To BLUBBER, to cry or foul the cheeks with tears.

and

BLUE a colour well known.

In contrast, the second edition of Dictionarium Britannicum (1736) has this entry between "BLUBBER LIP'D" and "BLUE":

BLUDGEON, an oaken stick or club.

About 20 years later, Samuel Johnson, A Dictionary of the English Language (1755) has this entry:

BLUDGEON n. s. A short stick, with one end loaded, used as an offensive weapon.

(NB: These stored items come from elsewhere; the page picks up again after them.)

theorem NodeStarts.second {cap : Nat} {slot : Bool} {t : List Byte} {d : Nat} {nodes : List Node}
    (h : NodeStarts pixel cap slot t d nodes) (hd : 0 < d) :
    1 < cap ∧ ((t = [byteOpen] ∧ d = 1 ∧ slot = false) ∨ ∃ b tl, t = byteOpen :: b :: tl ∧ b ≠ byteSep) := by
  induction h with
  | root => omega
  | @left slot t d nodes h hc ih =>
    refine ⟨by omega, ?_⟩
    rcases Nat.eq_zero_or_pos d with h0 | hpos
    · subst h0
      obtain rfl := h.root_text
      exact .inl ⟨rfl, rfl, rfl⟩
    · rcases (ih hpos).2 with ⟨rfl, -⟩ | ⟨b, tl, rfl, hb⟩
      · exact .inr ⟨byteOpen, [], rfl, by decide⟩
      · exact .inr ⟨b, tl ++ [byteOpen], by simp, hb⟩
  | @right t a l d nodes h hp hl htk ih =>
    refine ⟨(ih hp).1, .inr ?_⟩
    rcases (ih hp).2 with ⟨rfl, -⟩ | ⟨b, tl, rfl, hb⟩
    · obtain ⟨c, tl, rfl, hc, -⟩ := hl.head
      exact ⟨c, tl ++ [byteSep], by simp, hc⟩
    · exact ⟨b, tl ++ a ++ [byteSep], by simp, hb⟩

/-- The top-level tree stops where its root node does, when it is not the null tree. -/
theorem parseTop_stops {p : Nat} {r : Raise} (h : TreeStops s pixel p r) (hc : 1 < s.cfg.nodeCap)
    (h1 : byteIn s p = .ok byteOpen) (h2 : byteIn s (p + 1) ≠ .ok byteSep) : parseTop s pixel p = .error r := by
  unfold TreeStops at h
  simp only [parseTop, h1, bind, Except.bind, ne_eq, not_true, if_false, parseTree]
  cases hb : byteIn s (p + 1) with
  | ok b =>
    have : b ≠ byteSep := by
      rintro rfl
      exact h2 hb
    simp only [this, if_false, h]
  | error r' =>
    have hn : ∀ levels nodes, parseNode s pixel levels (p + 1) nodes = .error r' := by
      intro levels nodes
      cases levels <;> simp [parseNode, hb, bind, Except.bind]
    rw [show s.cfg.nodeCap - 1 = (s.cfg.nodeCap - 2) + 1 by omega] at h
    simp only [parseNode, h1, bind, Except.bind, if_true, parseInternal, hn] at h
    cases h
    rfl

/-- The same, for an error found from a place on where a node starts. -/
theorem NodeStarts.top_stops {slot : Bool} {t a : List Byte} {d : Nat} {nodes : List Node} {p : Nat} {r : Raise}
    (h : NodeStarts pixel s.cfg.nodeCap slot t d nodes) (hd : 0 < d) (ht : TextAt s p (t ++ a))
    (ha : 1 < d ∨ slot = true ∨ ∃ c tl, a = c :: tl ∧ c ≠ byteSep) (hr : TreeStops s pixel p r) :
    parseTop s pixel p = .error r := by
  obtain ⟨hc, h2⟩ := h.second hd
  rcases h2 with ⟨rfl, rfl, rfl⟩ | ⟨b, tl, rfl, hb⟩
  · rcases ha with ha | ha | ⟨c, tl, rfl, hcs⟩
    · omega
    · simp at ha
    · have ht : TextAt s p (byteOpen :: c :: tl) := ht
      refine parseTop_stops hr hc ht.byteIn ?_
      rw [ht.tail.byteIn]
      simpa using hcs
  · have ht : TextAt s p (byteOpen :: b :: (tl ++ a)) := by simpa using ht
    refine parseTop_stops hr hc ht.byteIn ?_
    rw [ht.tail.byteIn]
    simpa using hb

/-- A top-level tree that is cut short or goes wrong after `t` (R111). -/
theorem TopNext.stops {t : List Byte} {ok : Byte → Prop} {p : Nat} {r : Raise}
    (h : TopNext pixel s.cfg.nodeCap t ok) (hc : 1 < s.cfg.nodeCap) (ht : TextAt s p t) (hs : StopsAt s (p + t.length) ok r) :
    parseTop s pixel p = .error r := by
  cases h with
  | first =>
    simp only [List.length_nil, Nat.add_zero] at hs
    rcases hs with ⟨h, rfl⟩ | ⟨h1, h2, rfl⟩
    · simp [parseTop, byteIn_end h, bind, Except.bind]
    · simp [parseTop, byteIn_inside h1, h2, parseFail, bind, Except.bind]
  | second =>
    have h : NodeStarts pixel s.cfg.nodeCap false [byteOpen] 1 [] := NodeStarts.root.left hc
    refine parseTop_stops (h.node_stops ht (parseNode_start_stops (hs.mono fun b hb => .inl hb)) (by simp)) hc ht.byteIn
      (hs.byteIn_ne (.inr rfl))
  | nullSep =>
    have := expectByte_stops hs
    simp only [List.length_cons, List.length_nil] at this
    simp [parseTop, ht.byteIn, ht.tail.byteIn, bind, Except.bind, parseTree, this]
  | nullClose =>
    have := expectByte_stops hs
    simp only [List.length_cons, List.length_nil] at this
    simp [parseTop, ht.byteIn, ht.tail.byteIn, bind, Except.bind, parseTree, ht.tail.tail.expect, pure, Except.pure,
      this]
  | @left _ d nodes h hd =>
    refine h.top_stops (a := []) (by omega) (by simpa using ht) (.inl hd) (h.node_stops ht (parseNode_start_stops hs) ?_)
    simp
  | @right _ d nodes h =>
    have hd : 0 < d := by cases h; assumption
    exact h.top_stops (a := []) hd (by simpa using ht) (.inr (.inl rfl)) (h.node_stops ht
      (parseNode_start_stops (hs.mono fun b hb => .inl hb)) fun _ => hs.byteIn_ne (.inr rfl))
  | @symbol slot t d nodes a x h hd hx =>
    obtain ⟨c, tl, e, h1, h2, h3, -⟩ := hx.head
    rw [List.length_append, ← Nat.add_assoc] at hs
    refine h.top_stops hd ht (.inr (.inr ⟨c, tl, e, h2⟩)) (h.node_stops ht.left
      (parseNode_leaf_stops hx ht.right fun c' tl' e' => ?_) fun _ => ?_)
    · cases pixel with
      | false =>
        have := parseSym_text hx ht.right (by simp) e'
        simp only [parseLeaf, this, bind, Except.bind, expectByte_stops (hs.mono fun b hb => .inl hb)]
      | true =>
        have hs' : StopsAt s (p + t.length + a.length) (fun b => b = byteColon ∨ MoreDigits x b) r :=
          hs.mono fun b hb => hb.imp id fun h => ⟨rfl, h⟩
        rcases hs'.after_number with ho | ⟨hnd, he⟩
        · have := parseDec_overflows ht.right hx ho
          obtain ⟨d', tl'', e'', hd'⟩ := Numeral.head (v := x) hx
          rw [e'] at e''
          cases e''
          simp [parseLeaf, parseSym, hd', this, bind, Except.bind]
        · have := parseSym_text hx ht.right (fun _ => hnd) e'
          simp only [parseLeaf, this, bind, Except.bind, expectByte_stops he]
    · have hb : byteIn s (p + t.length) = .ok c := by
        have := ht.right
        rw [e] at this
        exact this.byteIn
      rw [hb]
      simpa using h3
  | @label slot t d nodes a x h hd hx =>
    obtain ⟨c, tl, e, h1, h2, h3, -⟩ := hx.head
    rw [List.append_assoc] at ht
    refine h.top_stops hd ht (.inr (.inr ⟨c, tl ++ [byteColon], by simp [e], h2⟩)) (h.node_stops ht.left
      (parseNode_leaf_stops hx ht.right.left fun c' tl' e' => ?_) fun _ => ?_)
    · have hsym := parseSym_text hx ht.right.left (fun _ => ht.right.noDigit (by decide)) e'
      have hq : p + (t ++ a ++ [byteColon]).length = p + t.length + a.length + 1 := by simp; omega
      rw [hq] at hs
      simp only [parseLeaf, hsym, bind, Except.bind, ht.right.right.expect, parseDec_stops hs]
    · have hb : byteIn s (p + t.length) = .ok c := by
        have := ht.right
        rw [e] at this
        exact this.byteIn
      rw [hb]
      simpa using h3
  | @leftDone t d nodes a l h hd hl htk =>
    obtain ⟨c, tl, e, h2, -⟩ := hl.head
    rw [List.length_append, ← Nat.add_assoc] at hs
    refine h.top_stops hd ht (.inr (.inr ⟨c, tl, e, h2⟩)) ((h.lift ht.left).2 rfl hd ?_)
    have hpos : 0 < t.length := by
      cases h with
      | root => omega
      | left _ _ => simp
    have e1 : p + t.length - 1 + 1 = p + t.length := by omega
    have hlev : l.height ≤ s.cfg.nodeCap - (d + 1) := by have := htk.levels; omega
    rcases hs.after_number with ho | ⟨hnd, he⟩
    · have := parseNode_overflows hl ht.right (fun _ => htk.distinct) (Nat.le_succ_of_le htk.fits) hlev ho
      simp only [parseInternal, e1, this, bind, Except.bind]
    · have := parseNode_text hl ht.right hnd htk.distinct htk.fits hlev
      simp only [parseInternal, e1, this, bind, Except.bind, expectByte_stops he]
  | @rightDone t d nodes a l h hl htk =>
    have hd : 0 < d := by cases h; assumption
    obtain ⟨c, tl, e, -, hc, -⟩ := hl.head
    rw [List.length_append, ← Nat.add_assoc] at hs
    refine h.top_stops hd ht (.inr (.inl rfl)) (h.slot_stops ht.left fun p' l' => ?_)
    have hb : byteIn s (p + t.length) = .ok c := by
      have := ht.right
      rw [e] at this
      exact this.byteIn
    have hlev : l.height ≤ s.cfg.nodeCap - (d + 1) := by have := htk.levels; omega
    rcases hs.after_number with ho | ⟨hnd, he⟩
    · have := parseNode_overflows hl ht.right (fun _ => htk.distinct) (Nat.le_succ_of_le htk.fits) hlev ho
      simp only [parseFromSlot, parseRight, hb, hc, if_false, this, bind, Except.bind]
    · have := parseNode_text hl ht.right hnd htk.distinct htk.fits hlev
      simp only [parseFromSlot, parseRight, hb, hc, if_false, this, bind, Except.bind, pure, Except.pure,
        expectByte_stops he]
  | @closed t d nodes a h ha =>
    have hd : 0 < d := by cases h; assumption
    rw [List.append_assoc] at ht
    refine h.top_stops hd ht (.inr (.inl rfl)) (h.slot_stops ht.left fun p' l' => ?_)
    obtain ⟨r', nodes', hp⟩ := parseRight_text ha ht.right
    have hq : p + (t ++ a ++ [byteClose]).length = p + t.length + a.length + 1 := by simp; omega
    rw [hq] at hs
    simp only [parseFromSlot, hp, bind, Except.bind, ht.right.right.expect, expectByte_stops hs]
  | @closedColon t d nodes a h ha =>
    have hd : 0 < d := by cases h; assumption
    have ht : TextAt s p (t ++ (a ++ [byteClose] ++ [byteColon])) := by simpa using ht
    refine h.top_stops hd ht (.inr (.inl rfl)) (h.slot_stops ht.left fun p' l' => ?_)
    obtain ⟨r', nodes', hp⟩ := parseRight_text ha ht.right.left
    have hq : p + (t ++ a ++ [byteClose, byteColon]).length = p + t.length + a.length + 1 + 1 := by simp; omega
    rw [hq] at hs
    have h3 : TextAt s (p + t.length + a.length) [byteClose, byteColon] := by
      have : TextAt s (p + t.length) (a ++ [byteClose, byteColon]) := by simpa using ht.right
      exact this.right
    simp only [parseFromSlot, hp, bind, Except.bind, h3.expect, h3.tail.expect, parseDec_stops hs]
  | @done _ sh hi hn htk =>
    obtain ⟨d, tl, e, hd⟩ := hn.second hi
    have ho : TextAt s p (byteOpen :: d :: tl) := e ▸ ht
    have hlev : sh.height ≤ s.cfg.nodeCap - 1 := by have := htk.levels; omega
    simp only [parseTop, ho.byteIn, bind, Except.bind, ne_eq, not_true, if_false, parseTree, ho.tail.byteIn, hd]
    rcases hs.after_number with hov | ⟨hnd, he⟩
    · simp only [parseNode_overflows hn ht (fun _ => htk.distinct) (Nat.le_succ_of_le htk.fits) hlev hov]
    · simp only [parseNode_text hn ht hnd htk.distinct htk.fits hlev, pure, Except.pure, expectByte_stops he]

Although the OED seems to have misidentified the year of the first dictionary entry for bludgeon, I found two instances of bludgeon in the wild that really are from 1730. From The Grub-Street Journal (January 8, 1730):

Tuesday, Jan 6 ... Last Sunday Night about eleven o'Clock, Mr Stalton the brewer, was attack'd neat the end of Thrift street, Sobo, by a single Vilain, who pul'd out a Bludgeon, and knock'd him down, and then rifled him of his Gold watch and Money, which Mr Stalton believes to be upward of 12 l and then made off, and yesterday he was seized offering Mr Stalton's Watch to pawn, and being carried before a Magistrate, was committed to New-Prison.

And from The Political State of Great-Britain (March 1730):

The wicked People that carry on this inhuman Trade of knocking People down thus, before they rob them, or so much as ask them for their Money, are observed to do it with an Iron Bar or Truncheon, which they call a Bludgeon ; which is about two Foot in Length, and is carried under their Cloaths, by which they give such a desperate Blow on the Head, as several have had their Skulls broken with them, and have never recover'd the Injury of it; and it is observable also, that the Women carry these cruel Weapons about them as well as the Men, and perhaps use them the more cruelly also of the two.

This last instance suggests that bludgeon may have originated in English as street slang; however, it doesn't appear in any of the dictionaries of English slang from the eighteenth and early nineteenth centuries that I consulted.